• **ABOUT THIS TASK**: Of the entries below, restate word for word only the section that runs from the line with "else s.onCask b" to the line with "let reason := if", counting both ends.

• **EXERCISE MATERIALS**:
▬▬▬▬▬▬
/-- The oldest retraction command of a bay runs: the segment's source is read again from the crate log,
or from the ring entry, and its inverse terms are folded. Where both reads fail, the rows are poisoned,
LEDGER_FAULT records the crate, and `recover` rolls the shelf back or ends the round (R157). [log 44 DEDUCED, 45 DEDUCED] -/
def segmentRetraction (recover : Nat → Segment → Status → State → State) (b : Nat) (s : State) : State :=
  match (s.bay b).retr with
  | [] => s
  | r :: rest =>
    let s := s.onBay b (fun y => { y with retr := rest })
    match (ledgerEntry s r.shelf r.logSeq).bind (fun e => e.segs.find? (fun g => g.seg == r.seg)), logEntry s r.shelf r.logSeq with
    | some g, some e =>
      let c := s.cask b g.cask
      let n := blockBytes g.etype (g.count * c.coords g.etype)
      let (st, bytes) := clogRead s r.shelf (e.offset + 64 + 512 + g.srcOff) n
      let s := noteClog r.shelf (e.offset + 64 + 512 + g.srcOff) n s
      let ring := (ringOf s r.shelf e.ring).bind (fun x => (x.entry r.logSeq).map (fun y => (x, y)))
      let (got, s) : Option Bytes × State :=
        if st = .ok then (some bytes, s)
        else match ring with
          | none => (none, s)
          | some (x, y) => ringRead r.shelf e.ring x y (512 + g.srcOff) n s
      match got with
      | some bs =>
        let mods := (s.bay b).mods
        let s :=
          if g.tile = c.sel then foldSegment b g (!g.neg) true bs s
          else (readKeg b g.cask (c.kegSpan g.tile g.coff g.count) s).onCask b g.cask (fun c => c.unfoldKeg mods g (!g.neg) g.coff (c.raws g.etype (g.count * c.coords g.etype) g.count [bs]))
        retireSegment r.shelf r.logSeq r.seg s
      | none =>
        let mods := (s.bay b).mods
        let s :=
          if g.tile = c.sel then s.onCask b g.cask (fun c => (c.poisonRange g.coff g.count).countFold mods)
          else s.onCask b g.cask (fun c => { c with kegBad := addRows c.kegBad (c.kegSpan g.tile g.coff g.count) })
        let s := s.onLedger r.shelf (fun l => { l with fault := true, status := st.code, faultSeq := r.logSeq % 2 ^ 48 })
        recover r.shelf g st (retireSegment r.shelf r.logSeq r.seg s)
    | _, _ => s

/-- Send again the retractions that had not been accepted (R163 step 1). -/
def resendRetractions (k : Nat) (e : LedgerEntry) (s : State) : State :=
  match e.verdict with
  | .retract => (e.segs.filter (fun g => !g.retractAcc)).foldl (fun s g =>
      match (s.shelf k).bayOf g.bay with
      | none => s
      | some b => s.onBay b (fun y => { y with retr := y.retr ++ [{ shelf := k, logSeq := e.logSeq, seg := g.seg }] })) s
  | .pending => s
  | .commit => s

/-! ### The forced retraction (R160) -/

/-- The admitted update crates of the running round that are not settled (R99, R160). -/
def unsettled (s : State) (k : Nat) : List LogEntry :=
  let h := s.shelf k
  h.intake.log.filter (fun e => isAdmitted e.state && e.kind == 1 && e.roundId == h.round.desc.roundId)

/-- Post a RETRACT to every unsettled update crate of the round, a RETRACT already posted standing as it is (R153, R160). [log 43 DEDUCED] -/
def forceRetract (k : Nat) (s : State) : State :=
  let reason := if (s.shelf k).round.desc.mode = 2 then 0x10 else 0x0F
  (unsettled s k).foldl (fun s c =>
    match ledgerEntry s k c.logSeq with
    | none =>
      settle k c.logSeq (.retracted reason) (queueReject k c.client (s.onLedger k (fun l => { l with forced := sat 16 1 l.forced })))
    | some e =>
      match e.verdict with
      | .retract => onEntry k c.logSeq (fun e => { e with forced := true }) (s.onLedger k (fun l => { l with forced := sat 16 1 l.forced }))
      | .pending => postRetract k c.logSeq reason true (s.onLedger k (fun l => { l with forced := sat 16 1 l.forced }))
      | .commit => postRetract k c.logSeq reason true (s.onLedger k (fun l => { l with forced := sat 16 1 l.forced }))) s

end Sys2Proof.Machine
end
▬▬▬▬▬▬
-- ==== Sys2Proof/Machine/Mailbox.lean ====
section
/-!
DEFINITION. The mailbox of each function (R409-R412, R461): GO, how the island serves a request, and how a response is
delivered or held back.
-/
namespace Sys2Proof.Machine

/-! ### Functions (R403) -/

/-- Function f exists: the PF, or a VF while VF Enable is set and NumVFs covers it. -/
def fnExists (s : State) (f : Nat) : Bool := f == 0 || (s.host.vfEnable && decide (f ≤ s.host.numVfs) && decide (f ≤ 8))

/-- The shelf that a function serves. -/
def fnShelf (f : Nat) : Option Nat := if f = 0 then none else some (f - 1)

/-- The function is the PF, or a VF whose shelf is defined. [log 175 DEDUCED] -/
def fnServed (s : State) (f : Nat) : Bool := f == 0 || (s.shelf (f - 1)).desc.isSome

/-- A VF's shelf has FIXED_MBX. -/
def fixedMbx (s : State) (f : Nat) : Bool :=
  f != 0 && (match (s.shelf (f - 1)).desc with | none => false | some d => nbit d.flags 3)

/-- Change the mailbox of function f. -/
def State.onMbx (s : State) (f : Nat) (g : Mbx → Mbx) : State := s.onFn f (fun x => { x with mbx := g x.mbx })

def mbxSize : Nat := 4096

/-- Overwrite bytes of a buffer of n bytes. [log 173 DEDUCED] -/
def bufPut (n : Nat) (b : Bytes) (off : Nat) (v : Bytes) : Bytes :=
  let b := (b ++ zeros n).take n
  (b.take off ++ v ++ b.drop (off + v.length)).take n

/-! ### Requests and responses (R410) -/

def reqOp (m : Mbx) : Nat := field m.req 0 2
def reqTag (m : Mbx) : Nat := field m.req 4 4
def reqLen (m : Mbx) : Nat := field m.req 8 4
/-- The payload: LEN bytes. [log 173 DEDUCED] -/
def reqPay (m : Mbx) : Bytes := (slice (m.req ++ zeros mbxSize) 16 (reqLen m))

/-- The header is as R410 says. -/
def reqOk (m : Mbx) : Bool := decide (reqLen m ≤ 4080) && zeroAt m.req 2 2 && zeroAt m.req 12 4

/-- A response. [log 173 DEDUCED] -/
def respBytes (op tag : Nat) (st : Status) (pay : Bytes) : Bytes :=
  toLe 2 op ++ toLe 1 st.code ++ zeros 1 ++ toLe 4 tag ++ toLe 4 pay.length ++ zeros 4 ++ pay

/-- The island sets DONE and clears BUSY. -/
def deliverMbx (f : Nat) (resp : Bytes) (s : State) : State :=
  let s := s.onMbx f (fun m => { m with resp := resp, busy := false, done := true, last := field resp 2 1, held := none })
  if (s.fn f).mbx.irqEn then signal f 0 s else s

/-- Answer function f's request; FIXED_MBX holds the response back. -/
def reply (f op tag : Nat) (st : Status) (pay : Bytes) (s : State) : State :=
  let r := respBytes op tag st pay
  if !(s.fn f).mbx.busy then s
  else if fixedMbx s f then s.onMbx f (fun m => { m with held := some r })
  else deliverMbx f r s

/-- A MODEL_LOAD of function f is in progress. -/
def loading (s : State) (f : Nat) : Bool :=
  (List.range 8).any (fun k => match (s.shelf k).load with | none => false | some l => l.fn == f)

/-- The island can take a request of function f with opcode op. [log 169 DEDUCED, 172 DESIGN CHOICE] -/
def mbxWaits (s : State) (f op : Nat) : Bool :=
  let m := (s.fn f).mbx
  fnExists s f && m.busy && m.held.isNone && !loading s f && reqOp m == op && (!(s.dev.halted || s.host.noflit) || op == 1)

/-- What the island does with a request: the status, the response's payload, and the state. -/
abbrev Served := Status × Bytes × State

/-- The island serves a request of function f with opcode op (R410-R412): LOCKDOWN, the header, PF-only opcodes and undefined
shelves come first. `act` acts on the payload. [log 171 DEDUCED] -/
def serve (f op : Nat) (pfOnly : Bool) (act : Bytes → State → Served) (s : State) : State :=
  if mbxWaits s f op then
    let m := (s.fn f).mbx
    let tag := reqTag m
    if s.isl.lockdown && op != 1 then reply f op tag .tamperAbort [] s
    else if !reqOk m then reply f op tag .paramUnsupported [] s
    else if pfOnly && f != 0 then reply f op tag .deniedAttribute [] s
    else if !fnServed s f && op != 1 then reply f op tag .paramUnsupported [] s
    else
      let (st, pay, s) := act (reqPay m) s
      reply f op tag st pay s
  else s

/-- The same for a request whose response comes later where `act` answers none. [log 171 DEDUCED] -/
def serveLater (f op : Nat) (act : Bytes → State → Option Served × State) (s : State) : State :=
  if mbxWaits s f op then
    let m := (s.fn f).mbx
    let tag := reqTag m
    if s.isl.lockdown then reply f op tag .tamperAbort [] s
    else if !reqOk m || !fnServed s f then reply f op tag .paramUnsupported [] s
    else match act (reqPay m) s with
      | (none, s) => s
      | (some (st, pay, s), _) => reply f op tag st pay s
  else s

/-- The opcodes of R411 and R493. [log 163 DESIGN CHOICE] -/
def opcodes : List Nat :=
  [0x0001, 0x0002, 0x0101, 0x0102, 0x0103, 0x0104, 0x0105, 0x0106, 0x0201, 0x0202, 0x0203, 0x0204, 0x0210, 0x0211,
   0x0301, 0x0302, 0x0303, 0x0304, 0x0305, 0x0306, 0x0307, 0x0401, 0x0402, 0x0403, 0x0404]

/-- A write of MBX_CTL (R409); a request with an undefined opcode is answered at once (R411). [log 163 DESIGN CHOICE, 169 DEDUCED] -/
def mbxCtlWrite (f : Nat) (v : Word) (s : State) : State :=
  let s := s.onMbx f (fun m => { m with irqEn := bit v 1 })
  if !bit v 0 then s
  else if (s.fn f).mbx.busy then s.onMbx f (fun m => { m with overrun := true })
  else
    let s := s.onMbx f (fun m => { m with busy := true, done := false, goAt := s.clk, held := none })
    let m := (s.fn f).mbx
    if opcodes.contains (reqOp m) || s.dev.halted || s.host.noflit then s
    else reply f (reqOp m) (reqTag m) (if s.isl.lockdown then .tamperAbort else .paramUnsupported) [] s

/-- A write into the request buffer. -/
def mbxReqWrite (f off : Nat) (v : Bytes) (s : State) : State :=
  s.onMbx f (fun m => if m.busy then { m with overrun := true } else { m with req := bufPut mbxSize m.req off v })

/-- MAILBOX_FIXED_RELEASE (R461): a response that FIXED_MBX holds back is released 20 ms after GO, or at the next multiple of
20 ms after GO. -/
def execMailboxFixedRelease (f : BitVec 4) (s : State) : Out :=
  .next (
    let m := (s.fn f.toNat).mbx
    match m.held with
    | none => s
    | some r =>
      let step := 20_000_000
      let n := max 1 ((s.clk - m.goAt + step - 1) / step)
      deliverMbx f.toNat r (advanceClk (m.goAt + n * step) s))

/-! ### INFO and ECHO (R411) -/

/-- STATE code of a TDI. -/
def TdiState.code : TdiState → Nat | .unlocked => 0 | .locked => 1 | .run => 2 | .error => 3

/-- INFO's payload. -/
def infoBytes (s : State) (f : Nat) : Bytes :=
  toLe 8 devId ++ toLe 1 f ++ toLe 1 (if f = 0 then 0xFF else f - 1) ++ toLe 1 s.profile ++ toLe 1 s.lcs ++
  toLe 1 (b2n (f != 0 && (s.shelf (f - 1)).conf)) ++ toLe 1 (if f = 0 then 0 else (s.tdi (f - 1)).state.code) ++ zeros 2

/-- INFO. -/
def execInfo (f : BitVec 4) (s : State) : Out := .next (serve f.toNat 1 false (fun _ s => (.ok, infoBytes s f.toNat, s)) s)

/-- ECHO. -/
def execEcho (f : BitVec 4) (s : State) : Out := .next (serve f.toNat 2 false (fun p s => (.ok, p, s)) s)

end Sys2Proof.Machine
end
▬▬▬▬▬▬
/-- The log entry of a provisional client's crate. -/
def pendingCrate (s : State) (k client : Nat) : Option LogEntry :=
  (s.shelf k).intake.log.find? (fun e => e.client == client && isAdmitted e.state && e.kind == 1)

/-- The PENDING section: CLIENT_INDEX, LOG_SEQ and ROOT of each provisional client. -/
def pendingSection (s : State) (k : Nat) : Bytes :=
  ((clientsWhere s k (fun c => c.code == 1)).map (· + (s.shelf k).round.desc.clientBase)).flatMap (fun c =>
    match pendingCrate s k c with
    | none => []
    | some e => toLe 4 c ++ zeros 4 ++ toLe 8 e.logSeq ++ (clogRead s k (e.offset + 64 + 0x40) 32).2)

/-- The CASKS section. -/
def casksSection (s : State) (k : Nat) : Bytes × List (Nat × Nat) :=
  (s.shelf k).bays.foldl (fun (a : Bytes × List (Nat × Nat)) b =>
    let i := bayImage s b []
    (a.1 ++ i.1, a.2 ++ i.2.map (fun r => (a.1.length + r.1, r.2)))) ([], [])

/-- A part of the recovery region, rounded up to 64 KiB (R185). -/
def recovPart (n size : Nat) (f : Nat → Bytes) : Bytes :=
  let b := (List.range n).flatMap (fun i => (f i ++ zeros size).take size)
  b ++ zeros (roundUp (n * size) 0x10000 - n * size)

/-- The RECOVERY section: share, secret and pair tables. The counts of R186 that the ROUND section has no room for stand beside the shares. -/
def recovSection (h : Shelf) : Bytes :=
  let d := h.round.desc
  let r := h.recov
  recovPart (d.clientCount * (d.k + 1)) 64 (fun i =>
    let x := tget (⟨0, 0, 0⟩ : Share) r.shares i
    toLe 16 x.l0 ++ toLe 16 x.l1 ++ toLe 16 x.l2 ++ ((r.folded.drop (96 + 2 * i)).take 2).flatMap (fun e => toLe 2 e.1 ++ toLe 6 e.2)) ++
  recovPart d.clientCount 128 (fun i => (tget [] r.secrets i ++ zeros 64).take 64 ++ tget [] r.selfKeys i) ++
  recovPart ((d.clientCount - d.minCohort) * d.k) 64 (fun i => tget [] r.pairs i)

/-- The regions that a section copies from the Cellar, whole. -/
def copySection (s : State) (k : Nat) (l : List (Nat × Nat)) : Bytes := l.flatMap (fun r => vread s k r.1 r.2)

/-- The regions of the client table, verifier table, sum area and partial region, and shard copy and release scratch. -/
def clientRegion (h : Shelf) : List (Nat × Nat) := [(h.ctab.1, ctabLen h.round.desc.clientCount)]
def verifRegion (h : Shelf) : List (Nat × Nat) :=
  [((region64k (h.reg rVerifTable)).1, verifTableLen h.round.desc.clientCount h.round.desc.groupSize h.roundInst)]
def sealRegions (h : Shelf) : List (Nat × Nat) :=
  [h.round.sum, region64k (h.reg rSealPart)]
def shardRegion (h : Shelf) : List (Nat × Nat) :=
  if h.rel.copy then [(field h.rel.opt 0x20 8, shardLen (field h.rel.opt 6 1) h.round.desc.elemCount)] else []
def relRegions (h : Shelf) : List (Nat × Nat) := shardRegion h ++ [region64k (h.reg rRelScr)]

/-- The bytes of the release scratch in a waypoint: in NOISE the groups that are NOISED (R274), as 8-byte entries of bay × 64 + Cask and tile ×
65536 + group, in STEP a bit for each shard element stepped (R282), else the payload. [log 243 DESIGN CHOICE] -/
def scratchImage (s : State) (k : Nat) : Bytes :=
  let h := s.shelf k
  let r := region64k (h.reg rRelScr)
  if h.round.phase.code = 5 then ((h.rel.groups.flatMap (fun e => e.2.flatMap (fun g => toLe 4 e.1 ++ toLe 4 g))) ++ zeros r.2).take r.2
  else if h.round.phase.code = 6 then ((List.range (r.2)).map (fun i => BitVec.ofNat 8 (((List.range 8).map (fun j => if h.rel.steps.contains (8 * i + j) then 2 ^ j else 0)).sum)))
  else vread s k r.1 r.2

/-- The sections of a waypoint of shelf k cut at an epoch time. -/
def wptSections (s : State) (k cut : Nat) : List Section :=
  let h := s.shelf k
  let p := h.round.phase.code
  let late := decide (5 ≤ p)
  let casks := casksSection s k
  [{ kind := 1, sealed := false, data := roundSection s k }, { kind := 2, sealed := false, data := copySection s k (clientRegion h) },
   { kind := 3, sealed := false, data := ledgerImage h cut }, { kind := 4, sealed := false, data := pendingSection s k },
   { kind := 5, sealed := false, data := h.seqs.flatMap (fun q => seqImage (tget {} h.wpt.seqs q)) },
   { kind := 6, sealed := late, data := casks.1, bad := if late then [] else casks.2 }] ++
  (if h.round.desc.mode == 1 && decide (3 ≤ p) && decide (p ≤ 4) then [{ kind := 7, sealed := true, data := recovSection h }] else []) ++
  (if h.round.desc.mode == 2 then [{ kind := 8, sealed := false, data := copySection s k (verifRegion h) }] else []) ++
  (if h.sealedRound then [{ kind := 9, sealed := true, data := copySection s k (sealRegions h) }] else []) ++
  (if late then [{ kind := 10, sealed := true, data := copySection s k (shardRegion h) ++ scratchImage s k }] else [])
▬▬▬▬▬▬
• **EXERCISE SOLUTION**:
          else s.onCask b g.cask (fun c => { c with kegBad := addRows c.kegBad (c.kegSpan g.tile g.coff g.count) })
        let s := s.onLedger r.shelf (fun l => { l with fault := true, status := st.code, faultSeq := r.logSeq % 2 ^ 48 })
        recover r.shelf g st (retireSegment r.shelf r.logSeq r.seg s)
    | _, _ => s

/-- Send again the retractions that had not been accepted (R163 step 1). -/
def resendRetractions (k : Nat) (e : LedgerEntry) (s : State) : State :=
  match e.verdict with
  | .retract => (e.segs.filter (fun g => !g.retractAcc)).foldl (fun s g =>
      match (s.shelf k).bayOf g.bay with
      | none => s
      | some b => s.onBay b (fun y => { y with retr := y.retr ++ [{ shelf := k, logSeq := e.logSeq, seg := g.seg }] })) s
  | .pending => s
  | .commit => s

/-! ### The forced retraction (R160) -/

/-- The admitted update crates of the running round that are not settled (R99, R160). -/
def unsettled (s : State) (k : Nat) : List LogEntry :=
  let h := s.shelf k
  h.intake.log.filter (fun e => isAdmitted e.state && e.kind == 1 && e.roundId == h.round.desc.roundId)

/-- Post a RETRACT to every unsettled update crate of the round, a RETRACT already posted standing as it is (R153, R160). [log 43 DEDUCED] -/
def forceRetract (k : Nat) (s : State) : State :=
  let reason := if (s.shelf k).round.desc.mode = 2 then 0x10 else 0x0F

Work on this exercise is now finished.